W poprzednim sezonie pojawiły się mniejsze lub większe kompromitacje, jak chociażby porażka 0:7 z Liverpoolem, lecz w ogólnym rozrachunku Manchester United mógł go całościowo ocenić pozytywnie. Udało się przecież wrócić do Ligi Mistrzów, dotrzeć do dwóch krajowych pucharów, a jeden z nich nawet wygrać. “Czerwone Diabły” potrafiły mieć kilka serii – czterech lub pięciu zwycięstw ligowych z rzędu. Na przełomie sierpnia i września udało się pokonać Liverpool (po fantastycznym meczu) oraz Arsenal. Formę życia złapał Marcus Rashford, który strzelił we wszystkich rozgrywkach aż 30 goli. Wtórował mu Bruno Fernandes, a Casemiro długo się rozkręcał, natomiast później wszedł na wysoki poziom i “ogarnął” środek pola w United. Nie okazał się wcale sytym kotem. Udało się też wyeliminować Barcę w Lidze Europy. Sezon nie był jakiś wybitny, ale dało się w nim zauważyć kilka pozytywów, a przynajmniej mieć jakiś punkt zaczepienia, odrobinę radości.
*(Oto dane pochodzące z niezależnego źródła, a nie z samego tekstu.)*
/-- What a domain does when it leaves On, or leaves Retention for Off. -/
def State.domLeaves (s : State) (d : Nat) (off : Bool) : State :=
  let s := match octOf d, sgOf d with
    | some o, _ =>
      let s := s.octLeaves o
      if off then
        let s := s.each lanes9 fun l s => (s.setTxl o l { s.txl o l with resume := none, resumePost := false, reefStep := none }).setRxl o l {}
        s.setFo o { s.fo o with run := false, jcTick := none, sent := [], last := none }
      else s
    | none, some g => s.each (List.range 16) fun i s => (s.phyTick g i).fltDisarm 1 g i
    | none, none =>
      if d = domHALY then
        let s := s.each (List.range 16) fun o s => (s.halDropAll o).halStop o
        if off then s.each (List.range 16) fun o s => s.setHal o {} else s
      else if d = domSHRD then s.shrdTick
      else if d = domGDDR ∧ off = true then
        let s := { s.storeFail with jrn.own := [] }
        s.setFs R.JRN_STAT [(F.JRN_STAT_READY, 0), (F.JRN_STAT_ENTRIES, 0)]
      else s
  let s := if off then s.loseRegs d else s
  if d = domGDDR ∨ d = domMAP then s.mapRefresh else s

/-- The sensors that lie in a domain (R500): their rates start anew after Off (R533). -/
def domSensors (d : Nat) : List Nat :=
  match octOf d, sgOf d with
  | some o, _ => [8 * (1 + o / 4) + o % 4]
  | none, some g => [8 * (1 + g / 4) + 4 + g % 4]
  | none, none => []

/-- What a domain does when it has entered On (R93, R206, R218, R341). -/
def State.domEnters (s : State) (d : Nat) (off : Bool) : State :=
  let s := if off then s.each (domSensors d) fun n s =>
      { s with pwr.sens := Tab.set (fun _ => {}) s.pwr.sens n ({ since := some s.tick } : Sensor) }
    else s
  match octOf d, sgOf d with
  | some o, _ =>
    let s := (s.synUp o off).acqOn o (!off)
    if off then s.setTu o { s.tu o with startup := true } else s
  | none, some g => if off then s.setTu (16 + g) { s.tu (16 + g) with startup := true } else s
  | none, none => if d = domGDDR ∧ off = true then s.jrnLoad.mapRefresh else s

/-- The state of a domain changes: PWR_STATE is posted with the old and the new one. -/
def State.setDomState (s : State) (d v : Nat) : State :=
  let old := s.domState d
  if old = v then s
  else
    let s := s.setFs (R.PWR_DOM_STAT d) [(F.PWR_DOM_STAT_STATE, v), (F.PWR_DOM_STAT_TICK, s.tick % 2 ^ 43)]
    let s := s.event Ev.PWR_STATE d noLane [old, v]
    if v = 0 then s.domEnters d (decide (old = 2)) else s.domLeaves d (decide (v = 2))

/-! ## The engine supply (R530) -/

/-- OPERATION is sent to PMBus entries. -/
def State.sendOps (s : State) (l : List Nat) (v : Nat) : State := { s with pwr.pmbOps := s.pwr.pmbOps ++ l.map fun k => (k, v) }

/-- Engine entries with SEQ set that supply a group. -/
def State.supplyEntries (s : State) (g : Nat) : List Nat :=
  (List.range 32).filter fun k => s.f (R.PMB_DEV k) F.PMB_DEV_RAIL == 7 && s.b (R.PMB_DEV k) F.PMB_DEV_SEQ
    && s.f (R.PMB_DEV k) F.PMB_DEV_GROUP == g

/-- The octets of the engine group of an octet. -/
def groupOcts (o : Nat) : List Nat := (List.range 4).map (4 * (o / 4) + ·)

/-- An octet that leaves Off has to wait for its engine supply: no octet of the group is On. -/
def State.needsSupply (s : State) (d : Nat) : Bool :=
  match octOf d with
  | some o => s.domState d == 2 && (groupOcts o).all (fun k => !s.octOn k) && !(s.supplyEntries (o / 4)).isEmpty
  | none => false

/-- The last octet of a group has reached Off: its supply is switched off. -/
def State.supplyOff (s : State) (d : Nat) : State :=
  match octOf d with
  | some o =>
    if (groupOcts o).all fun k => s.domState (domOct k) == 2 then s.sendOps (s.supplyEntries (o / 4)) 0x00 else s
  | none => s

/-! ## Completions and refusals (R523, R527, R544) -/

/-- A request completes: the state, the cause, the delays and the tick. -/
def State.pwrDone (s : State) (d : Nat) (q : DomReq) (st cause : Nat) : State :=
  match q.cmd with
  | some c => s.completeAt c Op.PWR_REQ st c.eff [(32, 1, s.domState d), (33, 1, cause), (34, 2, min 65535 q.delay), (40, 8, s.tick)]
  | none => s

/-- A request, or the exit of a wake, is refused: CAUSE and PWR_REFUSED (log entry 61). -/
def State.pwrRefuse (s : State) (d : Nat) (q : DomReq) (st cause : Nat) : State :=
  ((s.setF (R.PWR_DOM_STAT d) F.PWR_DOM_STAT_CAUSE cause).event Ev.PWR_REFUSED d noLane [cause]).pwrDone d q st cause

/-! ## Agents (R521, R522) -/

/-- A client of Class A or B has line slots on an octet, in either direction. -/
def State.lineHeld (s : State) (o : Nat) : Bool :=
  s.map.defined.any fun c => decide (s.cls c ≤ 1)
    && (((s.sinkOcts c).contains o && (!((s.fo o).txPage.slotsOf c).isEmpty || !((s.calBase o).slotsOf c).isEmpty))
      || (lineSrcE (s.ends c) && (s.routes c).any fun r => (s.routeOcts c r).contains o
        && (if s.stdMode o then o == s.srcOct c else !(s.rxSlots o (s.farTag c)).isEmpty)))

/-- A conversion of an octet is in a state other than NONE, CONVERTED and FAILED at either end. -/
def State.converting (s : State) (o : Nat) : Bool :=
  let moving := fun v => v != 0 && v != 4 && v != 5
  moving (s.convTx o) || moving (s.convRx o)

/-- A slot lane is bound to a client of Class A or B. -/
def State.slotHeld (s : State) (g : Nat) : Bool :=
  (List.range 16).any fun i =>
    let r := R.SL_STAT g i
    (s.b r F.SL_STAT_RX_BOUND && decide (s.cls (s.f r F.SL_STAT_RX_CLIENT) ≤ 1))
      || (s.b r F.SL_STAT_TX_BOUND && decide (s.cls (s.f r F.SL_STAT_TX_CLIENT) ≤ 1))

/-- Ticks to the end of the SUB transmissions in flight: N symbols of 97.2 MHz, the first 64 before the sync word. -/
def State.subTicks (s : State) : Nat :=
  ((List.range 16).map fun o => match (s.hal o).flight with
    | some (m, 0) =>
      let stop := (s.hal o).subStart * 972 + (halSymbols m.payload.length - 64) * 6250
      (stop + 6250 * 972 - 1 - 6250 * 972 * s.tick) / (6250 * 972)
    | _ => 0).foldl max 0

/-- The answer of a domain's agent: 0 = ACCEPT, 1 = REFUSE with a cause, 2 = DELAY with ticks.  A domain that is not On carries
nothing and accepts. -/
def State.agent (s : State) (d : Nat) : Nat × Nat :=
  if d = domMAP then
    (if (List.range 43).any fun k => (k == domPCIE || k == domSHRD || k == domHALY || decide (7 ≤ k)) && s.isOn k then
      (1, causeDEPENDENT) else (0, 0))
  else if 39 ≤ d then
    (if (List.range 4).any fun k => s.octOn (4 * (d - 39) + k) || s.sgOn (4 * (d - 39) + k) then (1, causeDEPENDENT) else (0, 0))
  else if d = domSHRD then (if s.b R.PAIR_STAT F.PAIR_STAT_PRESENT then (1, causeTWIN) else (0, 0))
  else if d = domGDDR then
    (if !s.classB.isEmpty then (1, causeCLASS) else if s.isOn d && !s.jrn.flashQ.isEmpty then (2, 1) else (0, 0))
  else if d = domHALY then
    (if (List.range 16).any s.converting then (1, causeCONV)
     else if s.isOn d && s.subTicks != 0 then (2, min 64 (s.subTicks + 1)) else (0, 0))
  else match octOf d, sgOf d with
    | some o, _ =>
      if s.lineHeld o then (1, causeCLASS)
      else if s.converting o then (1, causeCONV)
      else if (s.fo o).plan.isSome || s.frame.ahead.contains o then (2, 3)
      else match (s.fo o).txNext with
        | some (_, t) => if s.stdMode o then (0, 0) else if t = s.tick then (2, 3) else if t + 1 = s.tick then (2, 2) else (0, 0)
        | none => (0, 0)
    | none, some g =>
      if s.slotHeld g then (1, causeCLASS) else if (List.range 16).any fun i => s.slState g i == 2 then (2, 64) else (0, 0)
    | none, none => (0, 0)

/-- Why a domain cannot go to On now (R522): PARENT or BAD, or 0. -/
def State.onCause (s : State) (d : Nat) : Nat :=
  let die := ((d - 7) % 16) / 4
  let parents := if 39 ≤ d ∨ d = domHALY ∨ d = domSHRD then [domMAP] else if 7 ≤ d then [domMAP, domYFEC die] else []
  if parents.any fun k => !s.isOn k then causePARENT
  else if 39 ≤ d ∧ (s.f R.MEM_BAD_MACRO F.MEM_BAD_MACRO_BAD) / 2 ^ (16 * (d - 39)) % 65536 ≠ 0 then causeBAD else 0

/-! ## Entries and exits (R518, R520) -/

/-- Ticks of an exit; GDDR from Off takes as long as its training, at most 5,000 ticks. -/
def exitTicks (d : Nat) (off : Bool) : Nat :=
  if off then (if d = domMAP then 20 else if 39 ≤ d then 5 else 1)
  else if d = domGDDR then 10 else if d = domSHRD then 4 else 1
Jakie są natomiast pozytywy z tego sezonu? Takie, że właśnie się kończy. Przede wszystkim to może być najgorszy sezon klubu w historii Premier League (od sezonu 1993/94). Dotychczas najgorsza była 7. pozycja i kompletnie nieudane “następstwo” sir Alexa Fergusona. David Moyes został pogoniony w kwietniu, a zastąpił go tymczasowo Ryan Giggs. Przez niemal 30 lat Manchester United nigdy nie spadł poniżej tej lokaty, a teraz ma wielką szansę, bowiem zajmuje 8. miejsce i zagra w nadchodzącej kolejce z walczącym o mistrzostwo Arsenalem. Później są jeszcze spotkania z Brighton oraz Newcastle. Trzeba przyznać, że nie jest to za wesoły terminarz i raczej niczego dobrego nie wróży. Do pobicia rekordu straconych bramek nie brakuje dużo. Wystarczą dwie do wyrównania, gdy było ich 57 (sezon 2021/22). Andre Onana – choć krytykowany za błędy – i tak często uchrania zespół przed jeszcze większym ośmieszeniem.
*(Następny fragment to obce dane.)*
-- ==== Sys2Proof/Machine/Fetch.lean ====
section
/-!
DEFINITION. Fetching and accepting descriptors (R380 to R386, R49, R50), from submission rings and from the outboxes of customer tasks
(R571).
-/

namespace Sys2Proof.Machine

/-! ## Which ring is served (R380, R386) -/

/-- An SQ whose descriptor at HEAD can be fetched: in RUN, not empty, with room for the completion, and with no fence that still waits. -/
def State.fetchable (s : State) (r : Nat) : Bool :=
  let q := s.ring r
  q.typ == 1 && q.state == 1 && decide (q.held ≠ 0) && decide (0 < (s.ring q.cq).free) && !(q.fence && decide (q.outst ≠ 0))

/-- Descriptors are fetched at all: firmware is ready, the link is up, the device is in D0, and fewer than 16,384 commands are
outstanding. -/
def State.fetching (s : State) : Bool :=
  s.b R.SEC_BOOT_STAT F.SEC_BOOT_STAT_FW_READY && s.isOn domCTRL && s.canWrite && decide (s.host.outstanding < 16384)

/-- The SQs that can be served, in ascending order. -/
def State.served (s : State) : List Nat := (s.host.rings.map (·.1)).filter fun r => s.fetchable r

/-- The ring served next: ring 0 first; the others in turn, with up to 8 descriptors for each. -/
def State.nextRing (s : State) : Option Nat :=
  let rs := s.served
  if rs.contains 0 then some 0
  else if rs.contains s.host.rrRing ∧ s.host.rrCount < 8 then some s.host.rrRing
  else match rs.find? fun r => decide (s.host.rrRing < r) with
    | some r => some r
    | none => rs.head?

/-- A descriptor of a ring has been fetched. -/
def State.turn (s : State) (r : Nat) : State :=
  if r = 0 then s
  else if s.host.rrRing = r ∧ s.host.rrCount < 8 then { s with host.rrCount := s.host.rrCount + 1 }
  else { s with host.rrRing := r, host.rrCount := 1 }

/-! ## The descriptor's parts (R381) -/

/-- A byte of a descriptor, and a number in it. -/
def dByte (b : List Byte) (k : Nat) : Nat := (b.getD k 0).toNat
def dNum (b : List Byte) (k n : Nat) : Nat := ofLeBytes ((b.drop k).take n)

/-- FLAGS.EXT as fetched, and the descriptor's length in bytes. -/
def dExt (b : List Byte) : Bool := bitOf (dByte b 1) 0
def dLen (b : List Byte) : Nat := if dExt b then 128 else 64

/-- The CRC passes. -/
def dCrcOk (b : List Byte) : Bool := crc32c (b.take (dLen b - 4)) == dNum b (dLen b - 4) 4

/-- The commands that take two entries. -/
def extOp (op : Nat) : Bool := op == 0x38 || op == 0x74

/-- Every byte outside the listed arguments is 0. -/
def dReservedOk (b : List Byte) (args : List (Nat × Nat)) : Bool :=
  (List.range (dLen b - 4)).all fun k =>
    decide (k < 4) || (decide (8 ≤ k) && decide (k < 16)) || args.any (fun x => decide (x.1 ≤ k) && decide (k < x.1 + x.2))
      || dByte b k == 0

/-- The command that a descriptor spells, where check 3 of R382 passes. -/
def dCommand (ring : Nat) (c : Cmd) (b mem : List Byte) : Option Instr :=
  let op := dByte b 0
  match argRanges op, cmdOf c b mem op with
  | some args, some i =>
    let admin := op == 0x01 || op == 0x02
    if dByte b 1 < 4 && dExt b == extOp op && dReservedOk b args && i.wf && (!admin || (ring == 0 && c.eff == 0)) then some i else none
  | _, _ => none

/-! ## Acceptance (R49, R50, R383) -/

/-- Check 4 of R382 (R50). -/
def State.tickCheck (s : State) (eff : Nat) : Option Nat :=
  if eff = 0 then none
  else if eff ≤ s.tick + 1 then some St.TICK_PAST
  else if 4294967296 < eff - s.tick then some St.TICK_FAR
  else if 4096 ≤ s.scheduled then some St.SCHED_FULL
  else none

/-- A descriptor that is never accepted completes, not executed (R382, R383). -/
def State.rejectDesc (s : State) (c : Cmd) (op st : Nat) (res : List (Nat × Nat × Nat)) : State :=
  { s with host.compQ := s.host.compQ ++ [⟨c.ring, op, st, c.hseq, 0, res, c.epoch, s.tick⟩] }

/-- Check 5 where the owning rule makes it at acceptance (R134, R254, R398, R425, R432): the status of a refusal. -/
def State.acceptCheck (s : State) (i : Instr) : Option Nat :=
  match i with
  | .clientAdd _ a => if s.holdsLock then s.addAccept a else some St.NOT_ACTIVE
  | .ringResync _ ring head _ => if s.resyncOk ring.toNat head.toNat then none else some St.BAD_FIELD
  | .pairRelease _ =>
    if s.pairState ≠ 1 then some St.NOT_ACTIVE
    else if !s.b R.PAIR_STAT F.PAIR_STAT_TWIN_SYNCED || !s.pair.twinAuto then some St.PAIR_UNSYNCED else none
  | .ffeSwap .. | .ffeMode .. => if s.swapBusy i then some St.SWAP_BUSY else none
  | _ => none

/-- The edge at which a command accepted now takes effect (R49, R50). -/
def State.dueTick (s : State) (eff : Nat) : Nat := if eff ≠ 0 then eff else if s.time.deadline then s.time.next + 1 else s.time.next

/-- A command is accepted: it counts as outstanding, and is staged for its tick unless check 5 refuses it. -/
def State.accept (s : State) (i : Instr) (c : Cmd) (op : Nat) : State :=
  let q := s.ring c.ring
  let s := if c.ring < 65536 then s.setRing c.ring { q with outst := q.outst + 1 } else s
  let s := { s with host.outstanding := s.host.outstanding + 1, host.accAt := Tab.insert s.host.accAt (65536 * c.ring + c.hseq) s.tick }
  match s.acceptCheck i with
  | some st => s.refuse c op st
  | none => (s.stage ⟨i, c.ring, s.dueTick c.eff, decide (c.eff = 0), false⟩).swapShow i

/-! ## From a submission ring (R382, R385, R397) -/

/-- A ring moves past a fetched descriptor: HEAD and the expected HSEQ advance. -/
def State.passDesc (s : State) (r n : Nat) : State :=
  let q := s.ring r
  s.setRing r { q with head := (q.head + n) % q.size, expHseq := (q.expHseq + 1) % 65536, fence := false }

/-- A ring's completion ring keeps an entry for a descriptor. -/
def State.reserve (s : State) (r : Nat) : State :=
  let cq := (s.ring r).cq
  s.setRing cq { s.ring cq with resv := (s.ring cq).resv + 1 }

/-- A descriptor that fails check 1 or 2: its completion carries the expected HSEQ, and the ring halts (R388, R397). -/
def State.failDesc (s : State) (r : Nat) (c : Cmd) (op st cause : Nat) : State :=
  let s := s.incF R.RING_CNT (if cause = 2 then F.RING_CNT_CHECK_FAIL_CNT else F.RING_CNT_SEQ_GAP_CNT) 1
  ((s.reserve r).rejectDesc c op st [(32, 2, (s.ring r).expHseq)]).halt r cause

/-- HSEQ is the expected one, and DB_HSEQ where the descriptor is the last before TAIL. -/
def seqOk (q : Ring) (n hseq : Nat) : Bool := hseq == q.expHseq && (decide (q.held ≠ n) || hseq == q.dbHseq)

/-- A descriptor that has passed checks 1 and 2. -/
def State.checkedDesc (s : State) (r n : Nat) (c : Cmd) (b mem : List Byte) : State :=
  let op := dByte b 0
  let fence := bitOf (dByte b 1) 1
  match dCommand r c b mem with
  | none => ((s.passDesc r n).reserve r).rejectDesc c op St.BAD_FIELD []
  | some i =>
    if fence && decide ((s.ring r).outst ≠ 0) then s.setRing r { s.ring r with fence := true }
    else match s.tickCheck c.eff with
      | some st => ((s.passDesc r n).reserve r).rejectDesc c op st []
      | none => ((s.passDesc r n).reserve r).accept i c op

/-- The checks of R382 on the bytes at HEAD: the end before TAIL first, on the first entry. -/
def State.ringDesc (s : State) (r : Nat) (b mem : List Byte) : State :=
  let q := s.ring r
  let n := if dExt b then 2 else 1
  let c : Cmd := ⟨r, dNum b 2 2, dNum b 8 8, s.host.epoch⟩
  if q.held < n then s.failDesc r c (dByte b 0) St.SEQ_GAP 1
  else
    let good := dCrcOk b
    let s := s.chkFrame 0 good
    if !good then s.failDesc r c (dByte b 0) St.CHECK_FAIL 2
    else if !seqOk q n c.hseq then s.failDesc r c (dByte b 0) St.SEQ_GAP 1
    else s.checkedDesc r n c b mem

/-- A descriptor of the ring whose turn it is, is fetched; a failed read halts the ring. -/
def State.ringFetch (s : State) (r : Nat) (bytes : Option (List Byte)) (mem : List Byte) : State :=
  if !s.fetching || s.nextRing != some r then s
  else
    let s := (s.turn r).perf 0xB00 1
    match bytes with
    | none => s.halt r 5
    | some b => s.ringDesc r (b.take 128) mem

/-! ## From a task's outbox (R571) -/

/-- Opcodes that a customer task may not use. -/
def taskBarred (op : Nat) : Bool :=
  (decide (0x80 ≤ op) && decide (op ≤ 0x87)) || (decide (0x60 ≤ op) && decide (op ≤ 0x67))
    || [0x78, 0x7B, 0x69, 0x01, 0x02].contains op

/-- A descriptor of an outbox: at most 8 for each run, HSEQ ignored, and no ring to halt. -/
def State.taskFetch (s : State) (t : Nat) (b mem : List Byte) : State :=
  let left := Tab.get (fun _ => 0) s.sec.outLeft t
  let c : Cmd := ⟨65536 + t, dNum b 2 2, dNum b 8 8, s.host.epoch⟩
  let op := dByte b 0
  if left = 0 ∨ s.isOn domCTRL = false then s
  else
    let s : State := { s with sec.outLeft := Tab.set (fun _ => 0) s.sec.outLeft t (left - 1) }
    let good := dCrcOk b
    let s := s.chkFrame 0 good
    if !good then (s.incF R.RING_CNT F.RING_CNT_CHECK_FAIL_CNT 1).rejectDesc c op St.CHECK_FAIL []
    else match dCommand c.ring c b mem with
      | none => s.rejectDesc c op St.BAD_FIELD []
      | some i =>
        if taskBarred op then s.rejectDesc c op St.BAD_FIELD []
        else match s.tickCheck c.eff with
          | some st => s.rejectDesc c op st []
          | none => s.accept i c op

/-- DESCRIPTOR_FETCH (R382): the entry, or the two entries, at HEAD of a submission ring, or the next descriptor of a task's outbox (rings
65,536 and 65,537).  `bytes` is none where the read fails; `mem` is the host memory that the command's address names. -/
def execDescriptorFetch (ring : Fin 65538) (bytes : Option (List Byte)) (mem : List Byte) (s : State) :
    Host.Outcome State Fault Refusal :=
  .next (if ring.val < 65536 then s.ringFetch ring.val bytes mem
    else match bytes with
      | some b => s.taskFetch (ring.val - 65536) (b.take 128) mem
      | none => s)

end Sys2Proof.Machine
end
Na początku kwietnia Opta opublikowała druzgocącą i trudną do wyobrażenia statystykę. Otóż Manchester United był drużyną, która pozwala na najwięcej strzałów przeciwnikom w najlepszych europejskich ligach (Anglia, Niemcy, Francja, Włochy, Hiszpania). Zatem gracze “Czerwonych Diabłów” dopuszczali do większej liczby uderzeń niż obrońcy beznadziejnej w tym sezonie Salernitany, rekordzisty w historii pod względem straconych goli – Sheffield United oraz chociażby fatalnego Clermont Foot z Francji. Manchester wygrał tylko jeden ligowy mecz na ostatnie siedem i było to z czerwoną latarnią ligi z Sheffield (stracili zresztą nawet i tam dwie bramki). Zespoły mierzące się z United często oddają ponad 20 strzałów i około 10 celnych. Oto kilka przykładów z ostatnich kolejek (statystyki za Whoscored)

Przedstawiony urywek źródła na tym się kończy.